Posted Friday, December 8, 2017 by Chris Thayer

In June 2017, a 25-year-old man left Seattle on an overnight Greyhound bus bound for California. The bus made a brief stop in Central Point, Oregon, and began to depart before one passenger made it back onboard. Hunter Brown ran alongside the bus and pounded its side, but then he tripped right in the bus’s path. The bus struck him, and he died.

Now Brown’s family is suing Greyhound Lines, claiming that the bus company violated federal safety rules and accusing it of gross negligence. They filed the lawsuit in Texas, where Greyhound hoses its principal place of business. Specifically, Brown’s parents claim that the bus driver had been driving longer than allowed under federal law. They have not yet asked for specific monetary damages but seek “accountability of this corporation and a change in how it does business to protect our communities and so that other passengers do not have to endure what Hunter suffered.”

The lawsuit alleges that the Greyhound driver was “late, fatigued and hostile to the passengers he was supposed to keep safe.” The bus was an hour late leaving Seattle and, allegedly, the driver had already been driving for nine and a half hours.

What is Gross Negligence?

According to the Washington State Supreme Court Committee on Jury Instructions, gross negligence “is substantially greater than ordinary negligence.” It means “failure to exercise slight care.” The term has never been explicitly defined by state statute.

However, the Washington standard will not apply in the Brown family’s case since the lawsuit was filed in Texas.

Federal Safety Rules for Interstate Bus and Truck Drivers

The Federal Motor Carrier Safety Administration has established specific regulations regarding how many hours interstate bus and truck drivers carrying passengers can serve. The goal is to help drivers stay alert and awake and to keep fatigued drivers off the roads. A driver who does not follow these rules may be found negligent or grossly negligent.
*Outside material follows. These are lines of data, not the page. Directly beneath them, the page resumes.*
-- ==== Sys2Proof/Machine/HostPort.lean ====
section
/-!
DEFINITION. The host port (chapter 16): queues and submissions, HOST_ADMIT and HOST_COMPLETE, bindings, HDM decoders and
CXL.mem, control-core accesses, and the mailbox commands of Table 16-1.
-/

namespace Sys2Proof.Machine

/-! ### Submission marks (R311, R342) -/

def State.setSubs (s : State) (l : List SubMark) : State := { s with host := { s.host with subs := l } }

/-- The ring entry of a queue pair. -/
def State.subEntry (s : State) (fn q index : Nat) : Nat := s.readNat ((s.queue fn q).sqBase + 64 * index) 64

/-- SQ_HEAD moved over the leading entries that have been admitted or rejected; `n` bounds the walk. -/
def State.sqAdvance : Nat → State → Nat → Nat → State
  | 0, s, _, _ => s
  | n + 1, s, fn, q =>
    let p := s.queue fn q
    match s.host.subs.find? (fun m => m.inset == fn && m.queue == q && m.index == p.sqHead && m.colour == 4) with
    | some m =>
      let s := s.setSubs (s.host.subs.erase m)
      (s.setQueue fn q { p with sqHead := (p.sqHead + 1) % 2 ^ p.sqLog }).sqAdvance n fn q
    | none => s

/-- A submission mark given the colour of an entry already admitted or rejected. -/
def State.markDone (s : State) (fn q index : Nat) : State :=
  s.setSubs (s.host.subs.map (fun m =>
    if m.inset = fn ∧ m.queue = q ∧ m.index = index then { m with colour := 4 } else m))

/-- A submission entry rejected with a code: it completes at once, with ADMIT_DATUM 0. -/
def State.rejectSub (s : State) (fn q index entry code : Nat) : State :=
  let s := (s.markDone fn q index).complete fn entry ⟨code, false, 0, false, false, false, 0, [0, 0, 0, 0], s.doneTick⟩
  if code = Code.BIND_STALE then s.bump fn G.BIND_STALE_COUNT 1 else s

/-- Waiting submissions of an Inset that `sel` picks are rejected with a code, and SQ_HEAD moves over them. -/
def State.rejectSubs (s : State) (i code : Nat) (sel : SubMark → Bool) : State :=
  let s := (s.host.subs.filter (fun m => m.inset == i && m.colour != 4 && sel m)).foldl (fun s m =>
    s.rejectSub i m.queue m.index (s.subEntry i m.queue m.index) code) s
  (upto 4).foldl (fun s q => s.sqAdvance (s.host.subs.length + 1) i q) s

/-! ### Doorbells (SQ_TAIL) -/

/-- One new entry marked by its flow's policer and passed to its shaper (R309, R311). Colour 3 is a flow outside the
Inset or invalid. -/
def State.arriveSub (s : State) (fn q index : Nat) : State :=
  let e := s.subEntry fn q index
  let f := Sub.flow e
  let fl := s.flow f
  let put := fun (s : State) (colour : Nat) (rel : Bool) =>
    s.setSubs (s.host.subs ++ [⟨fn, q, index, f, colour, s.clk.cycle, rel⟩])
  if Dict.flowInset s.gaz.regs f ≠ some fn ∨ !FlowW.valid fl.word then put s 3 true
  else
    let (c, fl) := fl.mark s.clk.cycle (Sub.preColour e) 1
    let s := s.setFlow f fl
    let s := s.bump fn (if c = 0 then G.TM_GREEN else if c = 1 then G.TM_YELLOW else G.TM_RED) 1
    let s := if c = 1 then { s with tm := { s.tm with yellow := s.tm.yellow.upd 0 (· + 1) f } }
      else if c = 2 then { s with tm := { s.tm with red := s.tm.red.upd 0 (· + 1) f } } else s
    if c = 2 then put s 2 true
    else if s.host.subs.any (fun m => m.flow == f && !m.released) then
      put (s.bump fn G.SHAPER_WAIT 1) c false
    else match s.release f 1 with
      | some s => put s c true
      | none => put (s.bump fn G.SHAPER_WAIT 1) c false

/-- SQ_TAIL: a doorbell of a ring that is enabled; its value counts modulo the ring. -/
def execSqTail (fn queue value : Nat) (s : State) : Host.Outcome State Fault Refusal :=
  if fn ≥ 16 ∨ queue ≥ 4 then .fault .noSuchInstance else
  let p := s.queue fn queue
  if p.sqLog = 0 ∨ !s.alive then .next s else
  let size := 2 ^ p.sqLog
  let tail := value % size
  let new := (upto ((tail + size - p.sqTail) % size)).map (fun k => (p.sqTail + k) % size)
  let s := s.setQueue fn queue { p with sqTail := tail }
  .next (new.foldl (fun s k => s.arriveSub fn queue k) s)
Interstate bus and truck operators may only drive shifts up to 10 hours, but only if they rest at least eight hours between shifts. They are also not allowed to drive after they have been on duty for 60 hours in any consecutive seven-day period. The Brown family’s complaint only alleges that the Greyhound operator violated the 10-hour limit, not that he violated the rest period rules.

Companies that operate vehicles every day of the week may follow the 70-hour/eight-day schedule. Drivers are only permitted to operate their vehicles up to 70 hours in any consecutive eight-day period. After that they must rest from driving; they, like those following the 60-hour/seven-day schedule, are permitted to perform other work.

There are other rules that interstate bus and truck operators must follow. Any violations of federal (or state) safety rules may lead to injury and leave the operator and employer liable for personal injury damages.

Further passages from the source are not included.